Question:
I have integrals like
$$ I(x) = \int_0^\infty K(y) F(x,y) dy $$
where $K(y)$ is some kernel function that is sharply peaked at some special value $y = y_0$ and otherwise trends toward zero away from $y_0$.
Considering $K(y) \approx \delta(y-y_0)$ it's easy to derive
$$I(x) = F(x,y_0),$$
but I would like to derive a correction term to this equation since $K(y)$ is not exactly a delta function. This would probably involve $K''(y_0).$ I am sure this is similar to a Laplace expansion but I am unclear exactly how. Any guidance for an expansion of this integral around the peak of $K(y)$ would be greatly appreciated!
Attempt:
writing
$$I(x) = \int_0^\infty e^{ \ln K(y) } F(x,y) dy $$ and expanding $K$ around $y_0$ and taking the lower limit $ y \rightarrow -\infty$ without introducing much error provides
$$I(x) \approx K(y_0) \int_{-\infty}^\infty \exp\Big[\frac{1}{2}\frac{K''(y_0)}{K(y_0)}(y-y_0)^2\Big] F(x,y) dy, $$
which is now at least a convolution integral with a sharply-peaked Gaussian kernel…

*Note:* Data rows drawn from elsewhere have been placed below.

/-- HELLO_TIMER (R316): every 1 ms in HELLO, a HELLO to every member. -/
def Dev.helloTimer (d : Dev) (e : Env) (id : GroupId) : Dev :=
  let g := d.group id
  if g.gstate = 1 && elapsed e.time .collective g.helloAt 1000 then
    (d.setGroup id { g with helloAt := blockTicks e.time .collective }).sendHellos id
  else d

/-- GSTATE_HELLO (R315, R316). -/
def Dev.gstateHello (d : Dev) (e : Env) (f : FuncId) (id : GroupId) : Dev :=
  if f ≠ 0 then d else
  let d := (d.failGroupOps e id 7).collRelease e
  let d := d.setGroup id { d.group id with gstate := 1, level := 0, heard := [], helloAt := blockTicks e.time .collective }
  (d.sendHellos id).helloCheck id

/-- GSTATE_OFF (R315). -/
def Dev.gstateOff (d : Dev) (e : Env) (f : FuncId) (id : GroupId) : Dev :=
  if f ≠ 0 then d else
  let d := (d.failGroupOps e id 7).collRelease e
  d.setGroup id { d.group id with gstate := 0, level := 0, heard := [] }

def Dev.readCollErr (d : Dev) (f : FuncId) : Dev :=
  d.readRc f (d.net.opsFailed * 2 ^ 16 + d.net.msgDropped) (fun d => { d with net := { d.net with opsFailed := 0, msgDropped := 0 } })

-- Queue pairs that fail ----------------------------------------------------------------------------------------------

/-- Outstanding and waiting work requests of a queue pair fail: exports with them end (R307, R312). -/
def Dev.failRequests (d : Dev) (e : Env) (i : QpId) : Dev :=
  let q := d.qp i
  let exps := ((q.out ++ q.wait).filterMap (fun (w : WorkReq) => w.export_)).eraseDups
  exps.foldl (fun d c => d.exportFails e c.1 c.2) (d.setQp i { q with out := [], wait := [], rnr := none, tries := 0 })

/-- A queue pair enters ERROR (R307, R321). -/
def Dev.qpError (d : Dev) (e : Env) (i : QpId) : Dev :=
  let d := d.setQp i ((d.qp i).setF 0 2 0 2)
  let d := d.failRequests e i
  let d := (d.svc.exports.filter (fun x => x.dest != 0 && x.qpn == i.val)).foldl (fun d x => d.exportFails e x.ctx x.dsn) d
  let gs := (List.finRange 64).filter (fun g => (d.group g).peers.any (fun p => (d.group g).memberQp p.1 = i))
  ((gs.foldl (fun d g => d.failGroupOps e g 3) d).collRelease e).pumpNet e

/-- A retransmission, or ERROR once RETRY of them have brought no progress. -/
def Dev.retryQp (d : Dev) (e : Env) (i : QpId) : Dev :=
  let q := d.qp i
  if q.tries < q.retry then (d.setQp i { q with tries := q.tries + 1 }).resend e i else d.qpError e i

/-- RC_RETRY_TIMEOUT (R307). -/
def Dev.retryTimeout (d : Dev) (e : Env) (i : QpId) : Dev :=
  let q := d.qp i
  if q.state = 1 && !q.ud && !q.out.isEmpty && q.rnr.isNone && decide (q.sentAt + q.timeoutTicks ≤ netNow e) then d.retryQp e i else d

/-- ROCE_ACK (R307): an acknowledgement, a NAK for a PSN out of sequence, or a NAK that ends the queue pair. -/
def Dev.roceAck (d : Dev) (e : Env) (p : RocePkt) : Dev :=
  match d.roceQp p with
  | none => d.rxDrop p.port
  | some i =>
    let d := if p.ce then d.ceSeen e i else d
    let s := p.syndrome.toNat
    if s / 32 = 0 then d.acked e i p.psn.toNat
    else if s = 0x60 then (d.acked e i (p.psn.toNat + 2 ^ 24 - 1)).retryQp e i
    else if s / 32 = 3 then d.qpError e i
    else d

/-- RNR_NAK (R307). -/
def Dev.rnrNak (d : Dev) (e : Env) (p : RocePkt) : Dev :=
  match d.roceQp p with
  | none => d.rxDrop p.port
  | some i =>
    let d := if p.ce then d.ceSeen e i else d
    let d := d.acked e i (p.psn.toNat + 2 ^ 24 - 1)
    if (d.qp i).out.isEmpty then d
    else d.setQp i { d.qp i with rnr := some (netNow e + 10 * rnrUnits (p.syndrome.toNat % 32)) }

/-- CE_PACKET (R309): a packet that carries CE brings a CNP and is then handled by its kind. -/
def Dev.cePacket (d : Dev) (e : Env) (p : RocePkt) : Dev :=
  let p := { p with ce := true }
  let op := p.opcode.toNat
  if op = 0x11 then (if p.syndrome.toNat / 32 = 1 then d.rnrNak e p else d.roceAck e p)
  else if op = 0x81 then d.cnpReceive e p
  else d.roceReceive e p

/-- The first bad field of a record for RTS (R305): its byte offset. -/
def Qp.badField (q : Qp) (split : Bool) : Option Nat :=
  if q.f 0 9 6 != 0 || bit q.rcd 15 || q.f 0 31 28 != 0 || q.owner = 3 || (q.sub.val = 1 && !split) then some 0
  else if bit q.rcd (8 * 4 + 31) || q.f 4 26 24 < 3 || 5 < q.f 4 26 24 then some 4
  else if q.f 8 31 24 != 0 then some 8
  else if q.f 0xC 31 30 != 0 then some 0xC
  else if q.f 0x1E 15 13 != 0 then some 0x1E
  else if q.ud == false && q.f 0x14 31 0 != 0 then some 0x14
  else if q.f 4 30 30 = 0 && q.sip / 2 ^ 32 != 0 then some 0x24
  else if q.f 4 30 30 = 0 && q.dip / 2 ^ 32 != 0 then some 0x34
  else none

/-- QP_RTS (R305): word 0 is written with STATE = 1. -/
def Dev.qpRts (d : Dev) (e : Env) (f : FuncId) (i : QpId) (v : Word) : Dev :=
  let q := d.qp i
  if f ≠ 0 || q.state ≠ 0 || fld v.toNat 2 0 ≠ 1 then d
  else
    let q := q.setF 0 31 0 v.toNat
    match q.badField (portSplit e q.port) with
    | some off =>
      (d.setQp i (q.setF 0 2 0 2)).onFab (fun g => g.report e 0x0704 (.queuePair i.val) off 0)
    | none =>
      d.setQp i { q with out := [], wait := [], una := q.sqPsn, tries := 0, rnr := none, rate := RateSt.start (lineRate e q.port)
                         incAt := netNow e, cnpSent := none, nakSent := false, rx := 0 }

/-- QP_RESET (R305): outstanding work requests fail, and the record returns to RESET. -/
def Dev.qpReset (d : Dev) (e : Env) (f : FuncId) (i : QpId) (v : Word) : Dev :=
  let q := d.qp i
  if f ≠ 0 || fld v.toNat 2 0 ≠ 0 then d
  else if q.state = 0 then d.setQp i (q.setF 0 31 0 v.toNat)
  else
    let d := d.failRequests e i
    ((d.setQp i ({ d.qp i with rx := 0 }.setF 0 2 0 0)).pfcCheck e q.port q.prio).pumpNet e

end Sys2Proof.Machine
end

Is there a further approximation I can make to evaluate this integral as a series expansion?
Best Answer
A method to deal with highly peaked kernels is described in this article. Only the domain near $y=y_0$ contributes significantly to the integral. Then, one may use a Talor expansion to represent $F(x,y)$ in this region: \begin{equation} F(x,y)=F(x,y_0)+(y-y_0)\frac{\partial F}{\partial y}(x,y_0)+\frac{(y-y_0)^2}{2!}\frac{\partial^2 F}{\partial y^2}(x,y_0)+\cdots \end{equation} The integral can be written as \begin{align} I(x) &= \int_0^\infty K(y) F(x,y) \,dy\\ &=k_0F(x,y_0)+k_1\frac{\partial F}{\partial y}(x,y_0) +k_2\frac{\partial^2 F}{\partial y^2}(x,y_0)+\cdots \end{align} where the coefficients are related to the moments of the kernel: \begin{equation} k_n=\frac{1}{n!}\int_0^\infty (y-y_0)^n K(y)\,dy \end{equation} for $n=0,1,2\cdots$. These coefficients quickly vanish if the function is highly peaked. The first term is equivalent to the delta contribution. Moreover, for a symmetric peak, the odd indices vanish.